(Listed entries)

-- ==== Sys2Proof/Machine/Core.lean ====
section
/-! DEFINITION. The machine for the host. -/

/-- The interface of Host/Core.lean filled in. -/
def Sys2Proof.core : Host.Core := {
  State := Sys2Proof.Machine.State, Fault := Sys2Proof.Machine.Fault,
  Refusal := Sys2Proof.Machine.Refusal, step := Sys2Proof.Machine.step,
  reset := Sys2Proof.Machine.State.reset }
end

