/-- 20_memory R116, R118, R123, R126, R128, R129: what a read and a write of the RAM window do, for every
controller; and with family A, B with a RAM bank selected, or C, and RAM installed, enabling the RAM,
writing a byte, switching the ROM bank and back leaves the byte there, gated or not. For an MBC2 the gating
goes first (log 14). -/
def Obligations.CartridgeRamWindow : Prop :=
  (∀ (s : State) (a : Word) (v : Byte) (clock gated : Prop), s.inv = true →
    s.route a = .ok .cartridge → 0xA000 ≤ a.toNat → a.toNat ≤ 0xBFFF →
    (clock ↔ ∃ en bank sel, s.cart.mbc = .familyB en bank sel ∧ 3 < sel.toNat) →
    (gated ↔ s.params.ramGating = true ∧ s.cart.mbc.latch = some false) →
    (clock → busRead a s = .done 0x00#8 s ∧ busWrite a v s = .done () s) ∧
    (¬clock → s.cart.ramLen = 0 →
      busRead a s = .done s.params.nullRead s ∧ busWrite a v s = .done () s) ∧
    (¬clock → s.cart.ramLen ≠ 0 → gated →
      busRead a s = .done 0xFF#8 s ∧ busWrite a v s = .done () s) ∧
    (¬clock → s.cart.ramLen ≠ 0 → ¬gated → s.cart.mbc.variant = .mbc2 →
      ∀ k, k = (a.toNat - 0xA000) % 512 →
        busRead a s = .done (0xF0#8 ||| (s.cart.ram.read k &&& 0x0F#8)) s ∧
        s.StoresRam a v k (v &&& 0x0F#8)) ∧
    (¬clock → s.cart.ramLen ≠ 0 → ¬gated → s.cart.mbc.variant ≠ .mbc2 →
      ∀ k, k = (s.cart.mbc.ramBank * 0x2000 + (a.toNat - 0xA000)) % s.cart.ramLen →
        busRead a s = .done (s.cart.ram.read k) s ∧ s.StoresRam a v k v)) ∧
  (∀ (p : Params) (c : Cart) (v x y : Byte) (bank window : Word), c.ram.wf = true →
    (c.mbc.variant = .familyA ∨ (∃ en rom sel, c.mbc = .familyB en rom sel ∧ sel.toNat ≤ 3) ∨
      c.mbc.variant = .familyC) → 0 < c.ramLen → 0x2000 ≤ bank.toNat → bank.toNat ≤ 0x3FFF →
    0xA000 ≤ window.toNat → window.toNat ≤ 0xBFFF →
    ∃ c1 c2 c3 c4, c.set8 p 0x0000#16 0x0A#8 = some c1 ∧ c1.set8 p window v = some c2 ∧
      c2.set8 p bank x = some c3 ∧ c3.set8 p bank y = some c4 ∧
      c4.get8 p window = some v ∧ c4.rom = c.rom)
end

(End Listed entries)

• **Work to be completed**:
In the entries above, please find the line with "busRead a s = .done 0xFF#8" and the line with "(∀ (p : Params)", then write out exactly those two lines and every line between them, and nothing more.

• **Written answer**:
      busRead a s = .done 0xFF#8 s ∧ busWrite a v s = .done () s) ∧
    (¬clock → s.cart.ramLen ≠ 0 → ¬gated → s.cart.mbc.variant = .mbc2 →
      ∀ k, k = (a.toNat - 0xA000) % 512 →
        busRead a s = .done (0xF0#8 ||| (s.cart.ram.read k &&& 0x0F#8)) s ∧
        s.StoresRam a v k (v &&& 0x0F#8)) ∧
    (¬clock → s.cart.ramLen ≠ 0 → ¬gated → s.cart.mbc.variant ≠ .mbc2 →
      ∀ k, k = (s.cart.mbc.ramBank * 0x2000 + (a.toNat - 0xA000)) % s.cart.ramLen →
        busRead a s = .done (s.cart.ram.read k) s ∧ s.StoresRam a v k v)) ∧
  (∀ (p : Params) (c : Cart) (v x y : Byte) (bank window : Word), c.ram.wf = true →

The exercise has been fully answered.